Lightrun Answers was designed to reduce the constant googling that comes with debugging 3rd party libraries. It collects links to all the places you might be looking at while hunting down a tough bug.
And, if you’re still stuck at the end, we’re happy to hop on a call to see how we can help out.
[Bug] Client Credential signing fails on Mac after a while.

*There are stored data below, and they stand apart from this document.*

-- ==== Sys2Proof/Certificates/Slice0/Obligations.lean ====
section
/-! DEFINITION. The statements about the device, for the provers. -/
open Sys2Proof Sys2Proof.Machine

/-- A step runs the command at the front of the queue. For every command c and state s with c at the front of its queue, step answers what exec
answers for c on s with the queue's rest. (spec/opcode_table.json, spec/95 (the sub-steps of the rows)) -/
def Obligations.StepRunsTheFrontCommand : Prop :=
  ∀ (s : State) (c : Instr) (rest : List Instr), s.pending = c :: rest → step s = exec c { s with pending := rest }

/-- With no command waiting one nanosecond passes and nothing else. The model's choice (log entry 3): with an empty queue a step answers a next
state in which only time has moved: awake, the data-plane time moves to the next nanosecond; without power or after THERMTRIP_L nothing
changes. (spec/03_position_timebase.md R67, spec/01_device_organization.md R29, log entry 3) -/
def Obligations.EmptyQueueIdles : Prop :=
  ∀ s : State, s.pending = [] →
    step s = .next { s with dev := s.dev.idle } ∧
    (s.dev.boot.powered = true → s.dev.boot.thermtrip = false → s.dev.pwr.state ≤ 1 → s.dev.idle.time = s.dev.time + 1) ∧
    (s.dev.boot.powered = false ∨ s.dev.boot.thermtrip = true → s.dev.idle = s.dev)

/-- Every command has a next state and leaves the waiting commands alone. Whatever the command and the state, exec answers a next state (never a
fault or a refusal), and the queue of waiting commands is the same after it. (spec/opcode_table.json, spec/00_scope.md R12) -/
def Obligations.EveryCommandAnswersAndKeepsTheQueue : Prop :=
  ∀ (i : Instr) (s : State), ∃ t, exec i s = .next t ∧ t.pending = s.pending

/-- What the end of a command leaves. When the running command of a queue ends with a status and a result, nothing runs on the queue; its list
goes on with the next command, or ends where the command failed without continue_on_error or was the last; a kind 1 entry is produced where
the command failed or asked for one, and a kind 0 entry where the list ended, with the status and index of its first failure or 0x00 and the
index of its last command; while the completion ring is not enabled the entries stand in the queue's FIFO in that order, or wait at its
source while it holds 1,024; a failure with a detail is recorded in the global ring while that has room; no other queue, no other tenant's
window and no other part of the device changes. (spec/04_work_engines_and_command_lists.md R121, spec/04_work_engines_and_command_lists.md
R123, spec/04_work_engines_and_command_lists.md R124, spec/04_work_engines_and_command_lists.md R126,
spec/04_work_engines_and_command_lists.md R128, spec/04_work_engines_and_command_lists.md R130) -/
def Obligations.EndOfACommand : Prop :=
  ∀ (d : Dev) (q : Nat) (r : Running) (l : CmdList) (rest : List CmdList) (st : B8) (res : W64) (f : Option (Fail × Nat)), d.Runs q r l rest →
    d.Ended (d.endCmd q st res f) q r.cmd l rest st res ∧
    (∀ e unit, f = some (e, unit) → d.mgmt.gerr.full = false → ∃ rec, (d.endCmd q st res f).mgmt.globalRing = d.mgmt.globalRing ++ [rec] ∧
      rec.status = e.status ∧ rec.unit = unit ∧ rec.tenant = qParty q ∧ rec.detail = detailOf e.code e.val ∧ rec.address = e.addr ∧ rec.space = e.space ∧
      rec.index = l.index ∧ rec.subTag = l.subTag ∧ rec.seq = d.mgmt.gerr.seq ∧ rec.time = d.time)

/-- A completion entry is written to the ring, or waits in its queue's FIFO, and none is dropped. An entry produced while the party's ring is
enabled, has room and no entry of the party waits is written at the tail: the ring moves on by one entry, its phase flipping on a wrap, and
no FIFO changes; a tenant's entry sets TW_EVENT.compl. Otherwise the entry joins its queue's FIFO behind those there, or waits at its source
while the FIFO holds 1,024, and no ring changes; each entry is numbered by the order of production.
(spec/04_work_engines_and_command_lists.md R123, spec/04_work_engines_and_command_lists.md R125, spec/04_work_engines_and_command_lists.md
R126, spec/04_work_engines_and_command_lists.md R99) -/
def Obligations.CompletionEntriesGoToTheRingOrWait : Prop :=
  ∀ (d : Dev) (q : Nat) (e : Entry), let p := qParty q; let r := d.complRing p
    (d.emit q e).produced = d.produced + 1 ∧
    (r.enable = true → r.full = false → d.stalled p = false →
      (d.emit q e).queues = d.queues ∧ (d.emit q e).complRing p = r.step ∧ (p < 64 → ((d.emit q e).ten p).event.getLsbD 0 = true)) ∧
    (r.enable = false ∨ r.full = true ∨ d.stalled p = true →
      (let x : Entry := { e with time := d.time, engine := qEngine q, queue := qIndex q, order := d.produced, partition := if qIsMgmt q then d.qPart q else 0 }
       ((d.que q).fifo.length < 1024 → (d.emit q e).que q = { d.que q with fifo := (d.que q).fifo ++ [x] }) ∧
       (1024 ≤ (d.que q).fifo.length → (d.emit q e).que q = { d.que q with atSource := (d.que q).atSource ++ [x] })) ∧
      (∀ k, k ≠ q → (d.emit q e).que k = d.que k) ∧ (d.emit q e).complRing p = r ∧ (d.emit q e).mem = d.mem ∧ (d.emit q e).hostMem = d.hostMem)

See original GitHub issueLogs and network traces A network trace appears to be irrelevant, since the error occurs when retrieving a key from the OSX keychain
Which version of MSAL.NET are you using? Microsoft.Identity.Client - 4.42.0
Platform
- dotnet 6.0.301
- OSX Monterey 12.6 on Apple Silicon
What authentication flow has the issue?
- Desktop / Mobile
- Interactive
- Integrated Windows Authentication
- Username Password
- Device code flow (browserless)
- Web app
- Authorization code
- On-Behalf-Of
- Daemon app
- Service to Service calls
Is this a new or existing app? Existing app, no upgrade preceded
Repro
Some time after a reboot, the access to the OSX keychain fails with what comes directly from a OSX-related issue. I can imagine 2 events that are related that preceded the surfacing of this issue:
- Update of OS to version 12.6 from the preceding version
- installation of az console application from brew that from what I saw flickering past in the console did something with the keychain
everything else was left as it was
Unhandled exception. Azure.Identity.AuthenticationFailedException: ClientCertificateCredential authentication failed: The operation couldn’t be completed. (OSStatus error -25293 - CSSM Exception: -2147416032 CSSMERR_CSP_OPERATION_AUTH_DENIED)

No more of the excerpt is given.